• **DATA TO USE**
/-- The tone-maps of a list of pixels leave in each its tone-map bytes (42_tonemap R215). -/
theorem toneAll_read_chan {s : State} (hs : s.surf.Pairwise fun c d => c.1 < d.1) {l : List (Nat × Nat)}
    (hl : l.Nodup) (hx : ∀ q ∈ l, q.1 < s.params.width) {q : Nat × Nat} (hq : q ∈ l) (c : Chan) :
    (s.toneAll l).surfRead (idx s.params q.1 q.2 c) = toneByte s q.1 q.2 c := by
  induction l generalizing s with
  | nil => exact absurd hq (List.not_mem_nil)
  | cons a rest ih =>
    obtain ⟨ha, hrest⟩ := List.nodup_cons.1 hl
    rw [toneAll_cons]
    rcases List.mem_cons.1 hq with rfl | hq'
    · rw [toneAll_read_other _ (by
        simpa using fun x y hxy d => idx_ne_of_ne (hx q (List.mem_cons_self ..))
          (hx (x, y) (List.mem_cons_of_mem _ hxy)) (fun he => ha (he ▸ hxy)) c d), tonePixel_read_chan hs]
    · have := ih (s := s.tonePixel a.1 a.2) (tonePixel_pairwise hs _ _) hrest
        (by simpa using fun a b hab => hx (a, b) (List.mem_cons_of_mem _ hab)) hq'
      rw [toneByte_congr (s := s) (by simp) (by simp) (by simp) (by simp)] at this
      simpa using this

/-- The tone-maps of a list of pixels keep the form of SURF. -/
theorem toneAll_wf {s : State} (h : Memory.wf (memSize s.params) s.surf) {l : List (Nat × Nat)}
    (hl : ∀ q ∈ l, q.1 < s.params.width ∧ q.2 < s.params.height) :
    Memory.wf (memSize s.params) (s.toneAll l).surf := by
  induction l generalizing s with
  | nil => exact h
  | cons a rest ih =>
    have ha := hl a (List.mem_cons_self ..)
    have := ih (s := s.tonePixel a.1 a.2) (by simpa using tonePixel_wf h ha.1 ha.2)
      (by simpa using fun a b hab => hl (a, b) (List.mem_cons_of_mem _ hab))
    simpa [toneAll_cons] using this

/-! ## Rectangles -/

theorem covers_iff (r : Rect) (x y : Nat) :
    r.covers x y = true ↔ r.x0 ≤ x ∧ x < r.x1 ∧ r.y0 ≤ y ∧ y < r.y1 := by
  simp [Rect.covers, and_assoc]

/-- The pixels of a rectangle are those it covers (00_scope R21). -/
theorem mem_pixels {r : Rect} {q : Nat × Nat} : q ∈ r.pixels ↔ r.covers q.1 q.2 = true := by
  rw [covers_iff]
  simp only [Rect.pixels, List.mem_flatMap, List.mem_map, List.mem_range'_1]
  constructor
  · rintro ⟨y, hy, x, hx, rfl⟩
    exact ⟨by omega, by omega, by omega, by omega⟩
  · rintro ⟨h1, h2, h3, h4⟩
    exact ⟨q.2, by omega, q.1, by omega, rfl⟩

/-- No pixel of a rectangle comes twice (41_compositor R184). -/
theorem pixels_nodup (r : Rect) : r.pixels.Nodup := by
  unfold Rect.pixels
  rw [List.nodup_flatMap]
  refine ⟨fun y _ => (List.nodup_range' (step := 1) ..).map fun a b hab => (Prod.ext_iff.1 hab).1, ?_⟩
  refine List.Pairwise.imp ?_ (List.nodup_range' (s := r.y0) (n := r.y1 - r.y0) (step := 1))
  intro a b hab q hqa hqb
  simp only [List.mem_map] at hqa hqb
  obtain ⟨x, -, rfl⟩ := hqa
  obtain ⟨x', -, h⟩ := hqb
  exact hab (Prod.ext_iff.1 h).2.symm

/-- A span is not empty and lies within its size (41_compositor R182). -/
theorem clipSpan_bounds {size : Nat} {lo hi : EInt} {a b : Nat} (h : clipSpan size lo hi = some (a, b)) :
    a < b ∧ b ≤ size := by
  have hmin : ∀ n, (EInt.fin size).min hi = .fin n → n ≤ size := by
    intro n hn
    unfold EInt.min at hn
    split at hn
    · rename_i hlt
      subst hn
      simp only [EInt.lt, decide_eq_true_eq] at hlt
      omega
    · simp only [EInt.fin.injEq] at hn
      omega
  have hmax : ∀ n, (EInt.fin 0).max lo = .fin n → 0 ≤ n := by
    intro n hn
    unfold EInt.max at hn
    split at hn
    · rename_i hlt
      subst hn
      simp only [EInt.lt, decide_eq_true_eq] at hlt
      omega
    · simp only [EInt.fin.injEq] at hn
      omega
  unfold clipSpan at h
  split at h
  · rename_i m n hm hn
    have h1 := hmax _ hm
    have h2 := hmin _ hn
    split at h
    · simp only [Option.some.injEq, Prod.mk.injEq] at h
      omega
    · exact absurd h (by simp)
  · exact absurd h (by simp)

/-- A clipped rectangle is not empty and lies within the buffer (41_compositor R182). -/
theorem clip_rect_bounds {p : Params} {x y w h : Word} {r : Rect} (hc : clip p x y w h = .rect r) :
    r.x0 < r.x1 ∧ r.x1 ≤ p.width ∧ r.y0 < r.y1 ∧ r.y1 ≤ p.height := by
  simp only [clip] at hc
  split at hc
  · exact absurd hc (by simp)
  split at hc
  · exact absurd hc (by simp)
  split at hc
  · split at hc
    · rename_i hx hy
      have h1 := clipSpan_bounds hx
      have h2 := clipSpan_bounds hy
      simp only [Clip.rect.injEq] at hc
      subst hc
      exact ⟨h1.1, h1.2, h2.1, h2.2⟩
    · exact absurd hc (by simp)
  · exact absurd hc (by simp)

/-- PIXCOORD names a pixel of the buffer (41_compositor R181). -/
theorem pixcoord_bounds {p : Params} {x y : Word} {a b : Nat} (h : pixcoord p x y = some (a, b)) :
    a < p.width ∧ b < p.height := by
  unfold pixcoord at h
  split at h
  · split at h
    · exact absurd h (by simp)
    · simp only [Option.some.injEq, Prod.mk.injEq] at h
      omega
  · exact absurd h (by simp)

/-- The pixels of a clipped rectangle lie in the buffer. -/
theorem clip_pixels_lt {p : Params} {x y w h : Word} {r : Rect} (hc : clip p x y w h = .rect r) {q : Nat × Nat}
    (hq : q ∈ r.pixels) : q.1 < p.width ∧ q.2 < p.height := by
  have hb := clip_rect_bounds hc
  have := (covers_iff r q.1 q.2).1 (mem_pixels.1 hq)
  omega

end Sys2Proof.Machine
end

• **TO DO**
Where the string "width" occurs in a line of the listing above, count that line, then report the total and nothing else.

• **ANSWER TO THIS EXERCISE**
5